Assignment: From the records below, extract only the lines running from the line with "def demoAcc (v" to the line with "input for it. -/", both lines included, reproducing them exactly.
Segment Start: The input
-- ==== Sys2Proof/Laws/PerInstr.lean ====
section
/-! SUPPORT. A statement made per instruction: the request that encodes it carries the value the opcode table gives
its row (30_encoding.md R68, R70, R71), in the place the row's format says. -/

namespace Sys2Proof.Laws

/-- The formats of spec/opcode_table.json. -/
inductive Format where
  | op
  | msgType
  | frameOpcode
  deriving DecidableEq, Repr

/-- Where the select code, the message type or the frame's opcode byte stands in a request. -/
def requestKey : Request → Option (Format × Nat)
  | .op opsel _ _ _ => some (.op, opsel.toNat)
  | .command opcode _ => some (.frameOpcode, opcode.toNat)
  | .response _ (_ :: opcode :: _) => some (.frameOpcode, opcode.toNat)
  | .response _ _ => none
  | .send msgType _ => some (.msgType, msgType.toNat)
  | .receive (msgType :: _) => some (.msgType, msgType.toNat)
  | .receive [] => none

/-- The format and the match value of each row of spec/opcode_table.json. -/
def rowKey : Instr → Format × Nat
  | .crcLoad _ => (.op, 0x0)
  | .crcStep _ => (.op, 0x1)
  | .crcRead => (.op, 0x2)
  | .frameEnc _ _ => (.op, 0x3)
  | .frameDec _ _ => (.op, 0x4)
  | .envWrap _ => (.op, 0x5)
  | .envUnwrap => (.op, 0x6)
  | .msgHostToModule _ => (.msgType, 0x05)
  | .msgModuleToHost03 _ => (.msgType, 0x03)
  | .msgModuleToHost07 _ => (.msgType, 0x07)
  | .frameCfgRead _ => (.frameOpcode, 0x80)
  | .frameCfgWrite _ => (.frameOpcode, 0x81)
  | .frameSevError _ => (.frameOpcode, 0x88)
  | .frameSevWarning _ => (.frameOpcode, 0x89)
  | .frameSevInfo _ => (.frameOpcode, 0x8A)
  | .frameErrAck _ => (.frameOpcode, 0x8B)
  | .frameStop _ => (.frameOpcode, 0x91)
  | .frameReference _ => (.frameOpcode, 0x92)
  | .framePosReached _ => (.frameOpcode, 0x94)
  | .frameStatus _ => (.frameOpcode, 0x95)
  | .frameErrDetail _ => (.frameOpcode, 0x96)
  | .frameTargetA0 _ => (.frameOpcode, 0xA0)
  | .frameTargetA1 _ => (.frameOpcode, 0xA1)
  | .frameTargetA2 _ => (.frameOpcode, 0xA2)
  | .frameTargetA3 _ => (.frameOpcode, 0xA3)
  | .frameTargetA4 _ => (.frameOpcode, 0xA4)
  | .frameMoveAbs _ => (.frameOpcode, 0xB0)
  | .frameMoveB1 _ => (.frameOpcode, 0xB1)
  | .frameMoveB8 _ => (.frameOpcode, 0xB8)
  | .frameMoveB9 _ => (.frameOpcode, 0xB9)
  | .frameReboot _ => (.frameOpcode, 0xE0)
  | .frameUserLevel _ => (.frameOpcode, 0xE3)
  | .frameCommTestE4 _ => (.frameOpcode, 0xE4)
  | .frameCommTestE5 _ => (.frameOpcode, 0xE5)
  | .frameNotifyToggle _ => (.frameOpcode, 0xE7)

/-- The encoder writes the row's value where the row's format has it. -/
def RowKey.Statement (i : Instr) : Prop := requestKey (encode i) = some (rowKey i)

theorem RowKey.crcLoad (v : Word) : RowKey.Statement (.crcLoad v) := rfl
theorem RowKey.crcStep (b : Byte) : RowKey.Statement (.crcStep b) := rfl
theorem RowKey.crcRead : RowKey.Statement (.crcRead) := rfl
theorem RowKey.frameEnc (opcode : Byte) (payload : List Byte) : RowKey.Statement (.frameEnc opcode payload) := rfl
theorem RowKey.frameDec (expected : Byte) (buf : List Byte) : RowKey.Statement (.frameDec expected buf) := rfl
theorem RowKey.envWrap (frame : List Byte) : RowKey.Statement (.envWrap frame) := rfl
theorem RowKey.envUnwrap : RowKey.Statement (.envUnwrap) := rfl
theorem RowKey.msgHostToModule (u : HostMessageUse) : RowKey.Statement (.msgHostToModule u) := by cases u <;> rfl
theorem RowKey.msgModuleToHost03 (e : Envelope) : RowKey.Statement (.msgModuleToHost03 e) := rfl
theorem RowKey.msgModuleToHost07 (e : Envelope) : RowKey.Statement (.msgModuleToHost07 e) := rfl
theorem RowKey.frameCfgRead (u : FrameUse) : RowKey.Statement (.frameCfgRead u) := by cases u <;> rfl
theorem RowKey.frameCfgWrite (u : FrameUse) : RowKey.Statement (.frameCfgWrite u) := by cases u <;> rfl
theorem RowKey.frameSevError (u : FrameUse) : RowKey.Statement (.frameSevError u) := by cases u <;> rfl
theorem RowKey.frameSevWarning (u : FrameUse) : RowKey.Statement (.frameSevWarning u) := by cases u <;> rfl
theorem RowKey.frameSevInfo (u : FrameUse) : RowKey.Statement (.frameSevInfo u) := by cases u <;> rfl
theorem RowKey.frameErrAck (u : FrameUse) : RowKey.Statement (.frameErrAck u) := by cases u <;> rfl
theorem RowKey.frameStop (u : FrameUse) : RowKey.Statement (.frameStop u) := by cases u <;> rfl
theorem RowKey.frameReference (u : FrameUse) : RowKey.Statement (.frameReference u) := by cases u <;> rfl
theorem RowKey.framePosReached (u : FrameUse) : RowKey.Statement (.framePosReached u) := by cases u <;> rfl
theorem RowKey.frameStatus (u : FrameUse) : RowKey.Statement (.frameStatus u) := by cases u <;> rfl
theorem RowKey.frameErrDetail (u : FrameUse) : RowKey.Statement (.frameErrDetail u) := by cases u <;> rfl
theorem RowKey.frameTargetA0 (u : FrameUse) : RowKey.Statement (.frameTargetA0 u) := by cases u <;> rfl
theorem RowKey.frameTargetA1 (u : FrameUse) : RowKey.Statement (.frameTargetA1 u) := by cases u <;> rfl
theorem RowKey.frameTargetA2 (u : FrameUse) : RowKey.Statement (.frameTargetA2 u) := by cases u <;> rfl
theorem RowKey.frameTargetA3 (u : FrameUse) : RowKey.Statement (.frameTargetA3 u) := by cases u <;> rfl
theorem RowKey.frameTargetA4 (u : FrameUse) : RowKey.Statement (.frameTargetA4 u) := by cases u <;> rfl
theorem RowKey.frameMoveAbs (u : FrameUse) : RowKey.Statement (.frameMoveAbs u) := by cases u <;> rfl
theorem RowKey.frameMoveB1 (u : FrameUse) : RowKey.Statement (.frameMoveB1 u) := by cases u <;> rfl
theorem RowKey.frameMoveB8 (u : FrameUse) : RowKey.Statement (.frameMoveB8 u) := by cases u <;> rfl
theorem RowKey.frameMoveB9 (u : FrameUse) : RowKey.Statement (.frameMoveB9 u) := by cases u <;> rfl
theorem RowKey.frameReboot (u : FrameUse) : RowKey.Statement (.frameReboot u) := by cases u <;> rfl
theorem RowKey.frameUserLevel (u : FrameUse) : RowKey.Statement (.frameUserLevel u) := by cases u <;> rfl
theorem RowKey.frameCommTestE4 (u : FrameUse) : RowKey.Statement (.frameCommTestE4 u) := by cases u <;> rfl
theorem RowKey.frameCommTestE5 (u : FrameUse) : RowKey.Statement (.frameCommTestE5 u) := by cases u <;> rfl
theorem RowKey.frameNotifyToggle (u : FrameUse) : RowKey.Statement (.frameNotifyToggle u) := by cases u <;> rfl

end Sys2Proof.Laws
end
Segment End: The input
Segment Start: The input
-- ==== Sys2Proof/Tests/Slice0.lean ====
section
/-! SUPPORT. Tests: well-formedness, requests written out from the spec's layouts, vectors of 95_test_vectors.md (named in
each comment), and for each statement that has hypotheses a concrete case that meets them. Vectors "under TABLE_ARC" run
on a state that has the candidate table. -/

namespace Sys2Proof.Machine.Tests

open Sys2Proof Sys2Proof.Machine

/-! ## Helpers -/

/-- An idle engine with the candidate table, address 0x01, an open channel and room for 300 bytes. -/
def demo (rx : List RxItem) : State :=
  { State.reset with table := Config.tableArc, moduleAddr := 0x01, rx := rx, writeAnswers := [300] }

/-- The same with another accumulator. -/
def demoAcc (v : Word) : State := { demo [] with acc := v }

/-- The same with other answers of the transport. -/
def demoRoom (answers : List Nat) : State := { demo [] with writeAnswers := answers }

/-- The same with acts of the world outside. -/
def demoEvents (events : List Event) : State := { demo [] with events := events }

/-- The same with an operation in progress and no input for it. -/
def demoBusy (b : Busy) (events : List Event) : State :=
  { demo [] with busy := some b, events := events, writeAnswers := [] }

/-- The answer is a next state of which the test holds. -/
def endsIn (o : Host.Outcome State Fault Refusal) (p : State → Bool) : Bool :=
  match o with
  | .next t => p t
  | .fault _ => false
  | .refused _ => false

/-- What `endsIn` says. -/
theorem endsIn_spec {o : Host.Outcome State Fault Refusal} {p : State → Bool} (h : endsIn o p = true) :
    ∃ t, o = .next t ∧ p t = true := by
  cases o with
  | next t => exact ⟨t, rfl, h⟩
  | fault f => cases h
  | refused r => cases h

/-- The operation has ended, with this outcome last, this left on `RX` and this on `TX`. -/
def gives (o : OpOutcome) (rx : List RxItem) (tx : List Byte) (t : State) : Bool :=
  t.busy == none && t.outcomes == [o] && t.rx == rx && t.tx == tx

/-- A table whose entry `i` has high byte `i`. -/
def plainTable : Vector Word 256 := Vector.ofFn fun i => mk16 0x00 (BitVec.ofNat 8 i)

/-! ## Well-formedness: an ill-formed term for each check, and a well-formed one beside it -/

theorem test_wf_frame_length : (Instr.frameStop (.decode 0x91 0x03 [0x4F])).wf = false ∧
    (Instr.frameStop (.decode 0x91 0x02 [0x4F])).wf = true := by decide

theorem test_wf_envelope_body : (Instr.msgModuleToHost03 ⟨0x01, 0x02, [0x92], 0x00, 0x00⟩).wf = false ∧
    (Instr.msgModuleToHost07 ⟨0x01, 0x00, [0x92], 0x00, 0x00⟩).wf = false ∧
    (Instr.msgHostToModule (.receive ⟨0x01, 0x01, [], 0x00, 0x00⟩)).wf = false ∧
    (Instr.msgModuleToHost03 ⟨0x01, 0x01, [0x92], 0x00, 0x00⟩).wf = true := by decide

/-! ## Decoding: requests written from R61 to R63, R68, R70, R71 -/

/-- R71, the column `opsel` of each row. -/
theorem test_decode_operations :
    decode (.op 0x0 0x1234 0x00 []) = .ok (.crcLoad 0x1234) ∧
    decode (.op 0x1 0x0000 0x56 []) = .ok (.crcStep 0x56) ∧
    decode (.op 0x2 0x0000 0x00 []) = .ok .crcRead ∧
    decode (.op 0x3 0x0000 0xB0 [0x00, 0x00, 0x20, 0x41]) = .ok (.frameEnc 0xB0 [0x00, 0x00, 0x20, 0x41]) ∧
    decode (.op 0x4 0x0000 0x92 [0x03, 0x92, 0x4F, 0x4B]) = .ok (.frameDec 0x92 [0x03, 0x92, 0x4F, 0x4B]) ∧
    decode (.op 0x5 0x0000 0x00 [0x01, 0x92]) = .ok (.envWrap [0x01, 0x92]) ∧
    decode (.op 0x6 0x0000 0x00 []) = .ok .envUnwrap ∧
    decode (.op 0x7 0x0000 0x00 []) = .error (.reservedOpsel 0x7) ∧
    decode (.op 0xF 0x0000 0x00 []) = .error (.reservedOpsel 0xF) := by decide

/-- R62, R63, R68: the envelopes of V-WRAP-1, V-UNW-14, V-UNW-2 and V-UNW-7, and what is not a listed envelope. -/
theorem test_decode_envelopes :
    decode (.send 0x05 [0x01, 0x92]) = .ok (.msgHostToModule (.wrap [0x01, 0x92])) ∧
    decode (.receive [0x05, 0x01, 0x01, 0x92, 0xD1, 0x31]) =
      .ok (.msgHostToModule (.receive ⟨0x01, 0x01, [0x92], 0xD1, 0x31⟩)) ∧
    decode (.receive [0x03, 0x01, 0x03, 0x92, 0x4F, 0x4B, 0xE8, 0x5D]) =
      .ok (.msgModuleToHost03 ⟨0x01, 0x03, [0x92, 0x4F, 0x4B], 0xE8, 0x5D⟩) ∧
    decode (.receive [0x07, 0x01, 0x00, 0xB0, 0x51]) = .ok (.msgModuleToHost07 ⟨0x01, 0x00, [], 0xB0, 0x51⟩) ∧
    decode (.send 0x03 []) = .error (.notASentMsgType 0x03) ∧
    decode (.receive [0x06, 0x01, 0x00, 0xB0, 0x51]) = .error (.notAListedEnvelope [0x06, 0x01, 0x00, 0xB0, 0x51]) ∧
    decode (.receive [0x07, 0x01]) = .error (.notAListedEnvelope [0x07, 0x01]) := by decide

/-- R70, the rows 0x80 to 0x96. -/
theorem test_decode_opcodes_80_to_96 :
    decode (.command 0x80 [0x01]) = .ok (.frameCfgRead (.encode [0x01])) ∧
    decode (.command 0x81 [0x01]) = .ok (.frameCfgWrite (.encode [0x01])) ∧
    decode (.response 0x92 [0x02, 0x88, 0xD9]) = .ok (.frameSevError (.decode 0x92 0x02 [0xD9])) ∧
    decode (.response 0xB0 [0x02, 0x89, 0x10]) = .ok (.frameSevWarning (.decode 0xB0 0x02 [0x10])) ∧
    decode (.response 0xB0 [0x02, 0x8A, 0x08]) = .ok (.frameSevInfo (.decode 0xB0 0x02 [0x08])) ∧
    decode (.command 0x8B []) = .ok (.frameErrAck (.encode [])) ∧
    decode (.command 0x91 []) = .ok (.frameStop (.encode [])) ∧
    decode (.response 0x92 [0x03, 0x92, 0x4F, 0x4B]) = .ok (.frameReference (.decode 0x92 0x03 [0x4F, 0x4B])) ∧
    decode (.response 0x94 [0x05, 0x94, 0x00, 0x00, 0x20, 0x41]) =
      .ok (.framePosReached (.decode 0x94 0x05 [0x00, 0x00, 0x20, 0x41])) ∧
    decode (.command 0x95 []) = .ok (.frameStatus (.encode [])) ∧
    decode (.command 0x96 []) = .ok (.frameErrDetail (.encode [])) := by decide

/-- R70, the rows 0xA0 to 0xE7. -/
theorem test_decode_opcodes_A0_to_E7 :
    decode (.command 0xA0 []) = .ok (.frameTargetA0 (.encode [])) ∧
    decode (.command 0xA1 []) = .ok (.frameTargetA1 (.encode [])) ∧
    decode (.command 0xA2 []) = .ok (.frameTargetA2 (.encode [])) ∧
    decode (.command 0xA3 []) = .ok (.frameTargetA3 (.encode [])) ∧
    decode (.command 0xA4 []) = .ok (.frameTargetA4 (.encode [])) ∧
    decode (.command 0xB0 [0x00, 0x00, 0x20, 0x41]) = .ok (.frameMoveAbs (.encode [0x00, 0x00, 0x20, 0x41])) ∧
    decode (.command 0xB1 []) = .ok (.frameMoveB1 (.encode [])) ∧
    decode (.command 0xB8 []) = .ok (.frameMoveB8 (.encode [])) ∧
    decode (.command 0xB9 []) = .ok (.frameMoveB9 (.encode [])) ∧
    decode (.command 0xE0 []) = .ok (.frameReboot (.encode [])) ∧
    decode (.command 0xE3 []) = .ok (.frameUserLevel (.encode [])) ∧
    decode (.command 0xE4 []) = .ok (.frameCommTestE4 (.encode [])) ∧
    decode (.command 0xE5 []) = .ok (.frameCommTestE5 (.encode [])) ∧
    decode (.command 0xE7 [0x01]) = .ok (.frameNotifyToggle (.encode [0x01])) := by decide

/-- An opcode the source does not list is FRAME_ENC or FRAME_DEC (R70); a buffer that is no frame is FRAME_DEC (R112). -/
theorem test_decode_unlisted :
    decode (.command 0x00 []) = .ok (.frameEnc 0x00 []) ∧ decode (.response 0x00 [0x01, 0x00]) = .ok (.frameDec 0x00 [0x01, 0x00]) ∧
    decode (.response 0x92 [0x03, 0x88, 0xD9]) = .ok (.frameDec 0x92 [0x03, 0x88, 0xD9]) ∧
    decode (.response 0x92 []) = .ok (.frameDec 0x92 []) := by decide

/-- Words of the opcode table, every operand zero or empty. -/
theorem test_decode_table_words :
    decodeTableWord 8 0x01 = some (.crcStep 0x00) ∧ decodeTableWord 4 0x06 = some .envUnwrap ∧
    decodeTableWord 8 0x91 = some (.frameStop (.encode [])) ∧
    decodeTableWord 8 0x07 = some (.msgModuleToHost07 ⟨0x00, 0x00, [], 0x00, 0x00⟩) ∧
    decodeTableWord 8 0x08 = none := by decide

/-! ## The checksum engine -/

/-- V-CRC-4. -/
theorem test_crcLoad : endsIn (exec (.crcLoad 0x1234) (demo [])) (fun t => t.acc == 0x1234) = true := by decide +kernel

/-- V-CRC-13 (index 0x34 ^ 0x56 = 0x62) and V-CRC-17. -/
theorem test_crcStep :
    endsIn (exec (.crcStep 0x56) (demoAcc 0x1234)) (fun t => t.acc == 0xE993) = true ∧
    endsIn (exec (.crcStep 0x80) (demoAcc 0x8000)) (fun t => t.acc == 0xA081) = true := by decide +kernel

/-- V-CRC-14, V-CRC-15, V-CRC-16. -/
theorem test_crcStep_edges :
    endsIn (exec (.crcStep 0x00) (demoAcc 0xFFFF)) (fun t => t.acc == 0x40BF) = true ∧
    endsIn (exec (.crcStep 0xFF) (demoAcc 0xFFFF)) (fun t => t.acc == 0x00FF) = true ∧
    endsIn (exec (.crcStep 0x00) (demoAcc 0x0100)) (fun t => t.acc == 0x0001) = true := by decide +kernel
Segment End: The input
Response:
def demoAcc (v : Word) : State := { demo [] with acc := v }

/-- The same with other answers of the transport. -/
def demoRoom (answers : List Nat) : State := { demo [] with writeAnswers := answers }

/-- The same with acts of the world outside. -/
def demoEvents (events : List Event) : State := { demo [] with events := events }

/-- The same with an operation in progress and no input for it. -/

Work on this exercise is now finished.